▶ [Material supplied]
..............................
/-- Owner port of a bank for a context (R168). -/
def State.bankPort (s : State) (c memory bank : Nat) : Option Nat :=
  if memory = 0 then (match NMap.get? s.dom.contexts c with | some x => NMap.get? x.coreBanks bank | none => none)
  else match NMap.get? s.ms.banks ((memory - 1) * 64 + bank) with
    | some o => if o.ctx = c then some o.port else none
    | none => none

/-- Base address of a die-shared or hub bank. -/
def bankBase (memory bank : Nat) : Addr := (if memory = 3 then hubBase else dieBase (memory - 1)) + bank * 0x200000

/-- Address ranges that a packet's operation touches: its work's result writes and reads, or what it will touch once it has its cores. -/
def OutPkt.ranges (o : OutPkt) : List (Addr × Nat) :=
  match o.job with
  | .work w => w.writes.map (fun r => (r.addr, r.bytes.length)) ++ w.reads
  | .cores => o.touches
  | _ => []

/-- A queued or executing operation of the context uses a bank (precondition 15). -/
def State.bankUsed (s : State) (c memory bank : Nat) : Bool :=
  (s.ctxPkts c).any (fun o => o.ranges.any (fun r => (bankSteps r.1 r.2).any (fun a => bankOf a = some (memory, bank))))

/-- The banks that BANK_ASSIGN names. -/
def assignBanks (p : Packet) : List Nat := maskList 48 (p.word 4 + p.f 5 15 0 * 2 ^ 32)

/-- BANK_ASSIGN, with its checks in the order of R169. -/
def specBankAssign : OpSpec where
  code := 0x0202
  masks := fun _ => [fm [(10, 8), (1, 0)], full, fm [(15, 0)]]
  params := fun e _ =>
    let p := e.p
    let m := p.f 3 1 0
    firstFail [
      (!portAllowed m (p.f 3 10 8), badParam 3),
      (p.word 4 = 0 && p.f 5 15 0 = 0, badParam 4),
      ((m = 0 || m = 3) && p.f 4 31 16 ≠ 0, badParam 4),
      ((m = 0 || m = 3) && p.f 5 15 0 ≠ 0, badParam 5)]
  pre := fun e s =>
    let p := e.p
    let m := p.f 3 1 0
    let port := p.f 3 10 8
    firstFail [
      (port ≠ 7 && (assignBanks p).any (fun b => match s.bankPort p.ctx m b with | some q => q ≠ port | none => false), badState 14),
      (port = 7 && (assignBanks p).any (s.bankUsed p.ctx m), badState 15)]
  run := fun e s =>
    let p := e.p
    let c := p.ctx
    let m := p.f 3 1 0
    let port := p.f 3 10 8
    let bs := assignBanks p
    let shadow := match NMap.get? s.dom.contexts c with | some x => x.shadowMib | none => 0
    let key (b : Nat) : Nat := (m - 1) * 64 + b
    let foreign (b : Nat) : Bool := match NMap.get? s.ms.banks (key b) with | some o => o.ctx ≠ c | none => false
    let shadowNow := (s.ms.banks.filter (fun b => b.1 / 64 = m - 1 && b.2.port = 6)).length
    let added := (bs.filter (fun b => s.bankPort c m b ≠ some 6)).length
    if m = 0 && bs.any (fun b => 16 - shadow ≤ b) then s.done e noSpace [7]
    else if m ≠ 0 && bs.any foreign then s.done e noSpace [6]
    else if port = 6 && 24 < shadowNow + added then s.done e noSpace [8]
    else if m = 0 then
      (s.setCtx c (fun x => { x with coreBanks := bs.foldl (fun a b => if port = 7 then NMap.del a b else NMap.put a b port) x.coreBanks })).done e
    else
      let t := s.ctxTenant c
      -- a bank passing to another tenant is cleared first (R98, R183)
      let s1 := bs.foldl (fun x b => match NMap.get? x.ms.bankTenant (key b) with
        | some t0 => if t0 = t || port = 7 then x else x.clear (bankBase m b) 0x200000
        | none => x) s
      let ms := { s1.ms with
        banks := bs.foldl (fun a b => if port = 7 then NMap.del a (key b) else NMap.put a (key b) ⟨c, port⟩) s1.ms.banks
        bankTenant := if port = 7 then s1.ms.bankTenant else bs.foldl (fun a b => NMap.put a (key b) t) s1.ms.bankTenant }
      ({ s1 with ms := ms }).done e

/-- BANK_ASSIGN assigns banks of a memory to a port of the context, or releases them. -/
def execBankAssign (src : Src) (p : Packet) (s : State) : Res := .next (specBankAssign.exec src p s)

/-- Whether an address falls in a shadow bank of core memory of a context. -/
def State.isShadowBank (s : State) (c a : Nat) : Bool :=
  match bankOf a, NMap.get? s.dom.contexts c with
  | some (0, b), some x => decide (16 - x.shadowMib ≤ b)
  | _, _ => false

/-- Key of a bank's error counts in COUNTER_READ group 4 (Table 22.9): physical-core banks, die-shared, hub, pseudo-channels. The operand-buffer
regions, which that group does not list, follow from 528. -/
def State.memEntry (s : State) (a : Addr) : Nat :=
  match place a with
  | .coreMem k o => s.spl.map.getD k k * 16 + o / 0x100000
  | .dieShared d o => 288 + d * 48 + o / 0x200000
  | .hub o => 384 + o / 0x200000
  | .hbm k o => 400 + k * 32 + bits o 12 8
  | .weightBuf k _ => 528 + s.spl.map.getD k k * 3
  | .actBuf k _ => 529 + s.spl.map.getD k k * 3
  | .accBuf k _ => 530 + s.spl.map.getD k k * 3
  | _ => 0

/-- An access of context `c` through `port` met bank `a` in a conflict window that now ends (R165, Table 6.4): nothing in a bank that the
port owns or in a shadow bank; a bank of the context under another port tears it down with cause bank conflict; a bank not assigned to it,
with cause illegal access. -/
def execBankConflictWindowEnd (c a port : Nat) (s : State) : Res :=
  .next <| s.whileUp <|
    if s.isShadowBank c a then s else
    match s.portOf c a, bankOf a with
    | some q, some (m, b) =>
      if q = port then s else
      let core := if m = 0 then (a - 0x010000000000) / 0x2000000 else 0
      (s.bump 4 0 (s.memEntry a) 2 1 0xFFFFFFFF).tearDown c (1 + m * 2 ^ 8 + core * 2 ^ 12 + b * 2 ^ 16)
    | none, some _ => s.tearDown c 2
    | _, _ => s

/-- A handover of a bank inside a schedule takes effect at a window boundary (R167): only a bank that the context holds moves. -/
def execBankHandover (pkt memory bank port : Nat) (s : State) : Res :=
  .next <| s.whileUp <|
    match s.pkt? pkt with
    | none => s
    | some o =>
      if o.pkt.opcode ≠ 0x0310 || (s.bankPort o.pkt.ctx memory bank).isNone || !portAllowed memory port || 7 ≤ port then s else
      { s with ms := { s.ms with handovers :=
          (s.ms.handovers.filter (fun h => !(h.pkt = pkt && h.memory = memory && h.bank = bank))) ++ [⟨pkt, memory, bank, port⟩] } }

/-! ### Regions -/

/-- Map a region at a granule for a REGION_MAP packet and complete it (R171, R172). -/
def State.mapRegion (s : State) (id : Nat) (p : Packet) (stack g : Nat) : State :=
  let base := g * 0x200000
  let r : Region := ⟨p.ctx, s.ctxTenant p.ctx, base, p.word 4, p.b 3 18, p.b 3 16, p.b 3 17⟩
  ({ s with ms := { s.ms with regions := s.ms.regions ++ [r] } }).finish id 0 [base % 2 ^ 32, base / 2 ^ 32, p.word 4, stack]

/-- REGION_MAP: NO_SPACE where the quota cannot cover the region or no run exists, a wait where the only runs are being cleared (R172). -/
def specRegionMap : OpSpec where
  code := 0x0203
  masks := fun _ => [fm [(27, 24), (18, 16)], full]
  params := fun e _ =>
    let p := e.p
    firstFail [(p.f 3 27 24 = 0 || p.f 3 17 16 = 0, badParam 3), (p.word 4 = 0 || 11904 < p.word 4, badParam 4)]
  run := fun e s =>
    let p := e.p
    let t := s.ctxTenant p.ctx
    let quota := match s.tenant? t with | some x => x.quotaBytes | none => 0
    if quota < s.hbmUsed t + p.word 4 * 0x200000 then s.done e noSpace [3]
    else match s.findRun (p.f 3 27 24) (p.word 4) true with
      | some (k, g) => s.mapRegion e.id p k g
      | none =>
        if (s.findRun (p.f 3 27 24) (p.word 4) false).isSome then s.setJob e.id (.waits .region)
        else s.done e noSpace [4]

/-- REGION_MAP maps a cleared HBM region in the lowest allowed stack. -/
def execRegionMap (src : Src) (p : Packet) (s : State) : Res := .next (specRegionMap.exec src p s)

/-- Waiting REGION_MAP packets, in order, take the runs that have become clear (R172). -/
def State.retryRegions (s : State) : List OutPkt → State
  | [] => s
  | o :: rest =>
    match o.job with
    | .waits .region =>
      (match s.findRun (o.pkt.f 3 27 24) (o.pkt.word 4) true with
       | some (k, g) => State.retryRegions (s.mapRegion o.id o.pkt k g) rest
       | none => State.retryRegions s rest)
    | _ => State.retryRegions s rest

/-- The oldest run being cleared is clear: it reads zeros and returns to the free pool; a waiting REGION_MAP may complete (R184). -/
def execHbmClearDone (s : State) : Res :=
  .next <| s.whileUp <|
    match s.ms.clearing with
    | [] => s
    | (base, n) :: rest =>
      let s1 := s.clear base (n * 0x200000)
      let s2 : State := { s1 with ms := { s1.ms with clearing := rest } }
      s2.retryRegions s2.pkts

/-- An operation in flight reads or writes a range (precondition 16). -/
def State.inFlight (s : State) (a n : Nat) : Bool :=
  s.pkts.any (fun o => o.ranges.any (fun r => overlap r.1 r.2 a n)
    || (match o.job with | .work w => w.frames.any (fun f => (match NMap.get? s.kv f.1 with
        | some k => k.regions.any (fun b => overlap b (k.granules * 0x200000) a n) | none => false)) | _ => false))

/-- Region of exactly this base that a context mapped. -/
def State.regionAt? (s : State) (c base : Nat) : Option Region := s.ms.regions.find? (fun r => r.ctx = c && r.base = base)

def specRegionUnmap : OpSpec where
  code := 0x0204
  masks := fun _ => addrMasks
  params := fun e s => if (s.regionAt? e.p.ctx (e.p.addr 3)).isNone then some (badParam 3) else none
  pre := fun e s =>
    match s.regionAt? e.p.ctx (e.p.addr 3) with
    | none => none
    | some r => firstFail [(s.inFlight r.base r.size, badState 16),
        (s.kv.any (fun k => k.2.regions.any (fun b => decide (r.base ≤ b) && decide (b < r.base + r.size)) && !k.2.seqs.isEmpty), badState 31)]
  run := fun e s =>
    let base := e.p.addr 3
    match s.regionAt? e.p.ctx base with
    | none => s.done e
    | some r =>
      let s1 : State := { s with kv := s.kv.filter (fun k => !(k.2.regions.any (fun b => decide (r.base ≤ b) && decide (b < r.base + r.size)))) }
      (s1.unmapRegions (fun x => x.ctx = e.p.ctx && x.base = base)).done e

/-- REGION_UNMAP (R173, preconditions 16 and 31). -/
def execRegionUnmap (src : Src) (p : Packet) (s : State) : Res := .next (specRegionUnmap.exec src p s)

/-! ### DMA -/

/-- A DMA descriptor as its twelve words (Table 6.9). -/
abbrev Desc := List Nat

def Desc.w (d : Desc) (i : Nat) : Nat := d.getD i 0
def Desc.src (d : Desc) : Addr := Desc.w d 0 + bits (Desc.w d 1) 15 0 * 2 ^ 32
def Desc.dst (d : Desc) : Addr := Desc.w d 2 + bits (Desc.w d 3) 15 0 * 2 ^ 32
def Desc.rowBytes (d : Desc) : Nat := Desc.w d 4
def Desc.rows (d : Desc) : Nat := bits (Desc.w d 5) 31 16
def Desc.convert (d : Desc) : Bool := bit (Desc.w d 8) 31
def Desc.srcFmt (d : Desc) : Nat := bits (Desc.w d 8) 27 24
def Desc.dstFmt (d : Desc) : Nat := bits (Desc.w d 8) 23 20
def Desc.round (d : Desc) : Nat := bits (Desc.w d 8) 19 18
def Desc.sat (d : Desc) : Bool := bit (Desc.w d 8) 17
/-- Elements of a row. -/
def Desc.elems (d : Desc) : Nat := Desc.rowBytes d * 8 / Num.width (Desc.srcFmt d)
/-- Destination bytes of a row. -/
def Desc.dstRow (d : Desc) : Nat := if Desc.convert d then Num.rowBytes (Desc.dstFmt d) (Desc.elems d) else Desc.rowBytes d
/-- Row starts. -/
def Desc.srcAt (d : Desc) (r : Nat) : Addr := Desc.src d + r * Desc.w d 6
def Desc.dstAt (d : Desc) (r : Nat) : Addr := Desc.dst d + r * Desc.w d 7

/-- Masks of the defined bits of a descriptor (Table 6.9): the conversion fields are reserved with CONVERT 0 (R177). -/
def descMasks (d : Desc) : List Nat :=
  addrMasks ++ addrMasks ++ [full, fm [(31, 16)], full, full] ++ (if Desc.convert d then [fm [(31, 31), (27, 17)], full] else [fm [(31, 31)], 0]) ++ [0, 0]

/-- First 64-byte boundary at or after an address. -/
def up64 (a : Nat) : Nat := (a + 63) / 64 * 64

/-- End of the source elements, and of the destination elements. -/
def Desc.srcEnd (d : Desc) : Addr := Desc.srcAt d (Desc.rows d - 1) + Desc.rowBytes d
def Desc.dstEnd (d : Desc) : Addr := Desc.dstAt d (Desc.rows d - 1) + Desc.dstRow d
..............................
▶ [Task to carry out] Copy each line exactly, beginning at the one with "def Desc.srcAt (d" and stopping after the last line of the entries. Include nothing else.

▶ [Exercise answer]
def Desc.srcAt (d : Desc) (r : Nat) : Addr := Desc.src d + r * Desc.w d 6
def Desc.dstAt (d : Desc) (r : Nat) : Addr := Desc.dst d + r * Desc.w d 7

/-- Masks of the defined bits of a descriptor (Table 6.9): the conversion fields are reserved with CONVERT 0 (R177). -/
def descMasks (d : Desc) : List Nat :=
  addrMasks ++ addrMasks ++ [full, fm [(31, 16)], full, full] ++ (if Desc.convert d then [fm [(31, 31), (27, 17)], full] else [fm [(31, 31)], 0]) ++ [0, 0]

/-- First 64-byte boundary at or after an address. -/
def up64 (a : Nat) : Nat := (a + 63) / 64 * 64

/-- End of the source elements, and of the destination elements. -/
def Desc.srcEnd (d : Desc) : Addr := Desc.srcAt d (Desc.rows d - 1) + Desc.rowBytes d
def Desc.dstEnd (d : Desc) : Addr := Desc.dstAt d (Desc.rows d - 1) + Desc.dstRow d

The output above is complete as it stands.